Conclusie en gevolgen
8. Verweerder heeft de aanvraag terecht afgewezen als kennelijk ongegrond. Het beroep is ongegrond.
9. Voor een proceskostenvergoeding bestaat geen aanleiding.

Beslissing

De rechtbank verklaart het beroep ongegrond.
Deze uitspraak is gedaan door mr. L.E.M. Wilbers-Taselaar, rechter, in aanwezigheid van mr. T.M.M. Plukaard, griffier.

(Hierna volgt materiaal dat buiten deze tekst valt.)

/-- R219 to R221: the scalar loads. With the address registers' residues right and the engine free, and the access in range or ENOOR clear, the
destination receives the loaded bytes, sign- or zero-extended as the form says, with a bound of 4; out-of-range bytes read as zero and are
recorded. -/
def Obligations.ScalarLoads : Prop :=
  ∀ (d a b : BitVec 5) (e : BitVec 4) (o : BitVec 13) (c : BitVec 1) (z : BitVec 3) (s : State), Unpoisoned s → s.storeBusy = false →
    (s.opS 0 a).ok = true → s.clash (.s d.toNat) = false → s.clash (.f e.toNat) = false →
    let x := (s.opS 0 a).val
    let y := (s.opS 1 b).val
    let raw (p : Word) (n : Nat) : Int := ofLE (s.ldBytes p n)
    let runs (p : Word) (n : Nat) : Prop := s.tile.oor p n = none ∨ (s.cr 0x023).getLsbD 63 = false
    let value (p : Word) (n : Nat) (signed : Bool) : Word := BitVec.ofInt 64 (if signed then (raw p n).bmod (2 ^ (8 * n)) else raw p n)
    let at_ := x + BitVec.ofInt 64 o.toInt
    let width := [1, 1, 2, 2, 4, 4, 8].getD z.toNat 0
    let idx := x + y * BitVec.ofNat 64 (if c = 1 then width else 1)
    (∀ e ∈ ([(.ldb d a o, 1, true), (.ldbz d a o, 1, false), (.ldh d a o, 2, true), (.ldhz d a o, 2, false), (.ldw d a o, 4, true),
        (.ldwz d a o, 4, false), (.ldd d a o, 8, false)] : List (Instr × Nat × Bool)),
      runs at_ e.2.1 → Gives e.1 s fun t => ToS (s.recordOor (s.tile.oor at_ e.2.1)) t d (value at_ e.2.1 e.2.2) 4 0) ∧
    (runs at_ 4 → Gives (.ldf e a o) s fun t => ToF (s.recordOor (s.tile.oor at_ 4)) t e (BitVec.ofInt 32 (raw at_ 4)) 4 0) ∧
    (z.toNat ≤ 6 → (s.opS 1 b).ok = true → runs idx width → Gives (.ldx d a b c z) s fun t =>
      ToS (s.recordOor (s.tile.oor idx width)) t d (value idx width (z.toNat ∈ [0, 2, 4])) 4 0)

/-- R120, R194, R219 to R221: the scalar stores on a confirmed path. Byte i of the data goes to address + i, lowest first; a byte that is out of
range is dropped; every other byte of memory, and every register but the record of the access, stays. -/
def Obligations.ScalarStores : Prop :=
  ∀ (d a b : BitVec 5) (e : BitVec 4) (o : BitVec 13) (c : BitVec 1) (z : BitVec 3) (s : State), Unpoisoned s → s.tile.spec = none →
    s.storeBusy = false → s.tile.eng.mma = [] → s.tile.eng.msto = [] → (s.opS 0 d).ok = true → (s.opS 1 a).ok = true →
    let x := (s.opS 1 a).val
    let y := (s.opS 2 b).val
    let at_ := x + BitVec.ofInt 64 o.toInt
    let width := [1, 1, 2, 2, 4, 4, 8].getD z.toNat 0
    let idx := x + y * BitVec.ofNat 64 (if c = 1 then width else 1)
    let runs (p : Word) (n : Nat) : Prop := s.tile.oor p n = none ∨ (s.cr 0x023).getLsbD 63 = false
    (∀ e ∈ ([(.stb d a o, 1), (.sth d a o, 2), (.stw d a o, 4), (.std d a o, 8)] : List (Instr × Nat)),
      runs at_ e.2 → Gives e.1 s fun t => Stores at_ e.2 (s.opS 0 d).val.toNat (s.recordOor (s.tile.oor at_ e.2)) t) ∧
    (runs at_ 4 → Gives (.stf e a o) s fun t => Stores at_ 4 (s.opF 0 e).toNat (s.recordOor (s.tile.oor at_ 4)) t) ∧
    (z.toNat ∈ [0, 2, 4, 6] → (s.opS 2 b).ok = true → runs idx width → Gives (.stx d a b c z) s fun t =>
      Stores idx width (s.opS 0 d).val.toNat (s.recordOor (s.tile.oor idx width)) t)

/-- R222: the vector loads. Lane i receives the four bytes at A(i), with a zero residue, with the bound of R185. R222: the vector stores on a
confirmed path, in range. Byte j of lane i goes to A(i) + j unless a higher-numbered lane writes the same byte; every other byte of memory,
and every register, stays. -/
def Obligations.VectorLoadsAndStores : Prop :=
  (∀ (d a b : BitVec 5) (i : BitVec 16) (s : State), Unpoisoned s → s.storeBusy = false → (s.opS 0 a).ok = true →
     s.clash (.v d.toNat) = false →
     let x := (s.opS 0 a).val
     let y := (s.opS 1 b).val
     let v := (s.rdV b).bits
     let runs (f : Nat → Word) (t : State → Prop) (e : Instr) : Prop :=
       ((∀ n < 64, s.tile.oor (f n) 4 = none) ∨ (s.cr 0x023).getLsbD 63 = false) → Gives e s t
     let loads (f : Nat → Word) (lat : Nat) (t : State) : Prop :=
       ToV (s.recordOor (s.oorOf ((List.range 64).map fun n => (f n, 4)))) t d (fun n => BitVec.ofNat 32 (ofLE (s.ldBytes (f n) 4))) lat 0 ∧
       (t.tile.thr.regs.getV d.toNat).badLane = none
     let contiguous (n : Nat) : Word := x + BitVec.ofInt 64 i.toInt + BitVec.ofNat 64 (4 * n)
     let stride (n : Nat) : Word := x + BitVec.ofNat 64 n * y
     let gather (n : Nat) : Word := x + BitVec.ofNat 64 (lane v n).toNat
     runs contiguous (loads contiguous 5) (.ldv d a i) ∧
     ((s.opS 1 b).ok = true → runs stride (loads stride 5) (.ldvs d a b)) ∧
     ((s.rdV b).badLane = none → runs gather (loads gather 8) (.ldvx d a b))) ∧
  (∀ (d a b : BitVec 5) (i : BitVec 16) (s : State), Unpoisoned s → s.tile.spec = none → s.storeBusy = false → s.tile.eng.mma = [] →
     s.tile.eng.msto = [] → (s.opS 0 a).ok = true → (s.rdV d).badLane = none →
     let x := (s.opS 0 a).val
     let y := (s.opS 1 b).val
     let v := (s.rdV b).bits
     let stores (f : Nat → Word) (e : Instr) : Prop :=
       (∀ n < 64, s.tile.oor (f n) 4 = none) → Gives e s fun t => RegsExcept [] s.tile.thr.regs t.tile.thr.regs ∧
         t.tile.thr.pc = s.tile.thr.pc ∧
         (∀ p, (∀ n < 64, ∀ j < 4, p ≠ (f n + BitVec.ofNat 64 j).toNat) → byteAt t p = byteAt s p) ∧
         ∀ n < 64, ∀ j < 4, (∀ m < 64, n < m → ∀ k < 4, f m + BitVec.ofNat 64 k ≠ f n + BitVec.ofNat 64 j) →
           byteAt t (f n + BitVec.ofNat 64 j).toNat = BitVec.ofNat 8 ((lane (s.rdV d).bits n).toNat / 256 ^ j)
     stores (fun n => x + BitVec.ofInt 64 i.toInt + BitVec.ofNat 64 (4 * n)) (.stv d a i) ∧
     ((s.opS 1 b).ok = true → stores (fun n => x + BitVec.ofNat 64 n * y) (.stvs d a b)) ∧
     ((s.rdV b).badLane = none → stores (fun n => x + BitVec.ofNat 64 (lane v n).toNat) (.stvx d a b)))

De uitspraak is uitgesproken in het openbaar en bekendgemaakt op:
Informatie over hoger beroep
Een partij die het niet eens is met deze uitspraak, kan een hogerberoepschrift sturen naar de Afdeling bestuursrechtspraak van de Raad van State waarin wordt uitgelegd waarom deze partij het niet eens is met de uitspraak. Het hogerberoepschrift moet worden ingediend binnen 1 week na de dag waarop deze uitspraak is verzonden. Kan de indiener de behandeling van het hoger beroep niet afwachten, omdat de zaak spoed heeft, dan kan de indiener de voorzieningenrechter van de Afdeling bestuursrechtspraak van de Raad van State vragen om een voorlopige voorziening (een tijdelijke maatregel) te treffen.